▸ The records:
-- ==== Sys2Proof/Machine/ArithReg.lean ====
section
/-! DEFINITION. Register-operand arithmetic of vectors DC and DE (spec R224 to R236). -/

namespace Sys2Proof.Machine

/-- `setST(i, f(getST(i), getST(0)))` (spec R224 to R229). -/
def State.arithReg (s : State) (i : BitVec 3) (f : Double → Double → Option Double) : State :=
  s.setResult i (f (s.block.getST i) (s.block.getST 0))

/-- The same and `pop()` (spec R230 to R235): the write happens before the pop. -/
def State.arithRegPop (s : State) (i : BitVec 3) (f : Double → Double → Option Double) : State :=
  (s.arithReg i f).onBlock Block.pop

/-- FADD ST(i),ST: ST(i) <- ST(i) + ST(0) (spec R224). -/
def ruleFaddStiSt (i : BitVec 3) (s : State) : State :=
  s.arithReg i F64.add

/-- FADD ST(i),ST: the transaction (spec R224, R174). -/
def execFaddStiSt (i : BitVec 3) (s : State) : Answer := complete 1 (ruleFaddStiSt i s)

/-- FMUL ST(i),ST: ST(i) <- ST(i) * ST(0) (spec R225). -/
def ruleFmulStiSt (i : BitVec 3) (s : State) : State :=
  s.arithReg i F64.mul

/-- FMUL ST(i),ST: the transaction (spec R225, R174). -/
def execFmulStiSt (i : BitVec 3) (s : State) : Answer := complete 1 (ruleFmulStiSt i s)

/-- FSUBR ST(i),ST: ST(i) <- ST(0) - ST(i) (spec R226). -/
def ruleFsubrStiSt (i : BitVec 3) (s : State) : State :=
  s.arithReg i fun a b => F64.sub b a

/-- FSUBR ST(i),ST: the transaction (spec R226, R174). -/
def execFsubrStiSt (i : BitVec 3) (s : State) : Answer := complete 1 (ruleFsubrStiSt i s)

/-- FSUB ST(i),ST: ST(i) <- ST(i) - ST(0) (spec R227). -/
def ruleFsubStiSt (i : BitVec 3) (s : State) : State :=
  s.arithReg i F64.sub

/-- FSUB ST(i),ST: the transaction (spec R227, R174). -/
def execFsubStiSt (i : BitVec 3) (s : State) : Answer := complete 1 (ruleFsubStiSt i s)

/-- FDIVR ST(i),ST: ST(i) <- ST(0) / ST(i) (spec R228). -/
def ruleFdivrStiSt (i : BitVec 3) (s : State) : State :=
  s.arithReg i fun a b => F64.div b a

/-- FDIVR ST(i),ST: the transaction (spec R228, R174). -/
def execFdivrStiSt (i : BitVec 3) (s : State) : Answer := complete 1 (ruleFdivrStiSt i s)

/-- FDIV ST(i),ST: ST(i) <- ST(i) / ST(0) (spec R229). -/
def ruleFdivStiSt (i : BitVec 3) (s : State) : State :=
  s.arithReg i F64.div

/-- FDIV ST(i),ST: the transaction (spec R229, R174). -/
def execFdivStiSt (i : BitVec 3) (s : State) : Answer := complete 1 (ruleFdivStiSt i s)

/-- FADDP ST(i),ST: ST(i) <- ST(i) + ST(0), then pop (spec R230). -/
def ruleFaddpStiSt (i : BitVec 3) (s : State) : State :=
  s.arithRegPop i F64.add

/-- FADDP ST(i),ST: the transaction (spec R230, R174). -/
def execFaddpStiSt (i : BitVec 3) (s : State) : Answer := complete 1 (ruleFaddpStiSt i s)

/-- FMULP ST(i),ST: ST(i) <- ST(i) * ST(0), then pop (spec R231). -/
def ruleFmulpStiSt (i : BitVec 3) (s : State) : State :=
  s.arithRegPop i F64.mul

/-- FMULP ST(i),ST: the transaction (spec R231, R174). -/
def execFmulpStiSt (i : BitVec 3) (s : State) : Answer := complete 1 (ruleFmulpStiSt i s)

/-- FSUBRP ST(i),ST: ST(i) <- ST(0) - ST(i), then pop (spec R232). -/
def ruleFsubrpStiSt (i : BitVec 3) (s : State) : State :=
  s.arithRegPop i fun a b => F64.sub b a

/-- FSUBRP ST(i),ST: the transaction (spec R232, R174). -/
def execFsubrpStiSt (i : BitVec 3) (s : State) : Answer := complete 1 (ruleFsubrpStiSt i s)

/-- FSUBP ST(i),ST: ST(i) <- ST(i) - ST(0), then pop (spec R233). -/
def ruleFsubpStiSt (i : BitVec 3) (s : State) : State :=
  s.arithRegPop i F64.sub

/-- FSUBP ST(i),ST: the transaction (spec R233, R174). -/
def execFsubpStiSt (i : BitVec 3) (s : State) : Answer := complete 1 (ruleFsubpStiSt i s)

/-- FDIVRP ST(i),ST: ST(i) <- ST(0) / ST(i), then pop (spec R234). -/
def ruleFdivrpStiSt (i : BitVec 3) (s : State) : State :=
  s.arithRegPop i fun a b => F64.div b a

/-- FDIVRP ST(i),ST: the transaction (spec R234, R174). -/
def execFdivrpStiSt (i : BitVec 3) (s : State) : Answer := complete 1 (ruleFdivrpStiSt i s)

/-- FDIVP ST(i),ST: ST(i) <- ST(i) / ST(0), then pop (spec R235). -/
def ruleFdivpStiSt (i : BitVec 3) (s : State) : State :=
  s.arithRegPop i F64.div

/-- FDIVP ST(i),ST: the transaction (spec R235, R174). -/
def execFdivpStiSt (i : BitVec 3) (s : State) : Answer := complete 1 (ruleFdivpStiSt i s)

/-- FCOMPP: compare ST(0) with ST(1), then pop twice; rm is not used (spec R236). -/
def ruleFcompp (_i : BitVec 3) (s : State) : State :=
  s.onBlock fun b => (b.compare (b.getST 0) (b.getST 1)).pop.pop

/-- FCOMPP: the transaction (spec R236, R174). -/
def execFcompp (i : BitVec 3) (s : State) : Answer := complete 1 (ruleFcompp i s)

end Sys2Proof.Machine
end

▸ Problem details: Your task is to quote the listing above word for word.

▸ Written solution:
-- ==== Sys2Proof/Machine/ArithReg.lean ====
section
/-! DEFINITION. Register-operand arithmetic of vectors DC and DE (spec R224 to R236). -/

namespace Sys2Proof.Machine

/-- `setST(i, f(getST(i), getST(0)))` (spec R224 to R229). -/
def State.arithReg (s : State) (i : BitVec 3) (f : Double → Double → Option Double) : State :=
  s.setResult i (f (s.block.getST i) (s.block.getST 0))

/-- The same and `pop()` (spec R230 to R235): the write happens before the pop. -/
def State.arithRegPop (s : State) (i : BitVec 3) (f : Double → Double → Option Double) : State :=
  (s.arithReg i f).onBlock Block.pop

/-- FADD ST(i),ST: ST(i) <- ST(i) + ST(0) (spec R224). -/
def ruleFaddStiSt (i : BitVec 3) (s : State) : State :=
  s.arithReg i F64.add

/-- FADD ST(i),ST: the transaction (spec R224, R174). -/
def execFaddStiSt (i : BitVec 3) (s : State) : Answer := complete 1 (ruleFaddStiSt i s)

/-- FMUL ST(i),ST: ST(i) <- ST(i) * ST(0) (spec R225). -/
def ruleFmulStiSt (i : BitVec 3) (s : State) : State :=
  s.arithReg i F64.mul

/-- FMUL ST(i),ST: the transaction (spec R225, R174). -/
def execFmulStiSt (i : BitVec 3) (s : State) : Answer := complete 1 (ruleFmulStiSt i s)

/-- FSUBR ST(i),ST: ST(i) <- ST(0) - ST(i) (spec R226). -/
def ruleFsubrStiSt (i : BitVec 3) (s : State) : State :=
  s.arithReg i fun a b => F64.sub b a

/-- FSUBR ST(i),ST: the transaction (spec R226, R174). -/
def execFsubrStiSt (i : BitVec 3) (s : State) : Answer := complete 1 (ruleFsubrStiSt i s)

/-- FSUB ST(i),ST: ST(i) <- ST(i) - ST(0) (spec R227). -/
def ruleFsubStiSt (i : BitVec 3) (s : State) : State :=
  s.arithReg i F64.sub

/-- FSUB ST(i),ST: the transaction (spec R227, R174). -/
def execFsubStiSt (i : BitVec 3) (s : State) : Answer := complete 1 (ruleFsubStiSt i s)

/-- FDIVR ST(i),ST: ST(i) <- ST(0) / ST(i) (spec R228). -/
def ruleFdivrStiSt (i : BitVec 3) (s : State) : State :=
  s.arithReg i fun a b => F64.div b a

/-- FDIVR ST(i),ST: the transaction (spec R228, R174). -/
def execFdivrStiSt (i : BitVec 3) (s : State) : Answer := complete 1 (ruleFdivrStiSt i s)

/-- FDIV ST(i),ST: ST(i) <- ST(i) / ST(0) (spec R229). -/
def ruleFdivStiSt (i : BitVec 3) (s : State) : State :=
  s.arithReg i F64.div

/-- FDIV ST(i),ST: the transaction (spec R229, R174). -/
def execFdivStiSt (i : BitVec 3) (s : State) : Answer := complete 1 (ruleFdivStiSt i s)

/-- FADDP ST(i),ST: ST(i) <- ST(i) + ST(0), then pop (spec R230). -/
def ruleFaddpStiSt (i : BitVec 3) (s : State) : State :=
  s.arithRegPop i F64.add

/-- FADDP ST(i),ST: the transaction (spec R230, R174). -/
def execFaddpStiSt (i : BitVec 3) (s : State) : Answer := complete 1 (ruleFaddpStiSt i s)

/-- FMULP ST(i),ST: ST(i) <- ST(i) * ST(0), then pop (spec R231). -/
def ruleFmulpStiSt (i : BitVec 3) (s : State) : State :=
  s.arithRegPop i F64.mul

/-- FMULP ST(i),ST: the transaction (spec R231, R174). -/
def execFmulpStiSt (i : BitVec 3) (s : State) : Answer := complete 1 (ruleFmulpStiSt i s)

/-- FSUBRP ST(i),ST: ST(i) <- ST(0) - ST(i), then pop (spec R232). -/
def ruleFsubrpStiSt (i : BitVec 3) (s : State) : State :=
  s.arithRegPop i fun a b => F64.sub b a

/-- FSUBRP ST(i),ST: the transaction (spec R232, R174). -/
def execFsubrpStiSt (i : BitVec 3) (s : State) : Answer := complete 1 (ruleFsubrpStiSt i s)

/-- FSUBP ST(i),ST: ST(i) <- ST(i) - ST(0), then pop (spec R233). -/
def ruleFsubpStiSt (i : BitVec 3) (s : State) : State :=
  s.arithRegPop i F64.sub

/-- FSUBP ST(i),ST: the transaction (spec R233, R174). -/
def execFsubpStiSt (i : BitVec 3) (s : State) : Answer := complete 1 (ruleFsubpStiSt i s)

/-- FDIVRP ST(i),ST: ST(i) <- ST(0) / ST(i), then pop (spec R234). -/
def ruleFdivrpStiSt (i : BitVec 3) (s : State) : State :=
  s.arithRegPop i fun a b => F64.div b a

/-- FDIVRP ST(i),ST: the transaction (spec R234, R174). -/
def execFdivrpStiSt (i : BitVec 3) (s : State) : Answer := complete 1 (ruleFdivrpStiSt i s)

/-- FDIVP ST(i),ST: ST(i) <- ST(i) / ST(0), then pop (spec R235). -/
def ruleFdivpStiSt (i : BitVec 3) (s : State) : State :=
  s.arithRegPop i F64.div

/-- FDIVP ST(i),ST: the transaction (spec R235, R174). -/
def execFdivpStiSt (i : BitVec 3) (s : State) : Answer := complete 1 (ruleFdivpStiSt i s)

/-- FCOMPP: compare ST(0) with ST(1), then pop twice; rm is not used (spec R236). -/
def ruleFcompp (_i : BitVec 3) (s : State) : State :=
  s.onBlock fun b => (b.compare (b.getST 0) (b.getST 1)).pop.pop

/-- FCOMPP: the transaction (spec R236, R174). -/
def execFcompp (i : BitVec 3) (s : State) : Answer := complete 1 (ruleFcompp i s)

end Sys2Proof.Machine
end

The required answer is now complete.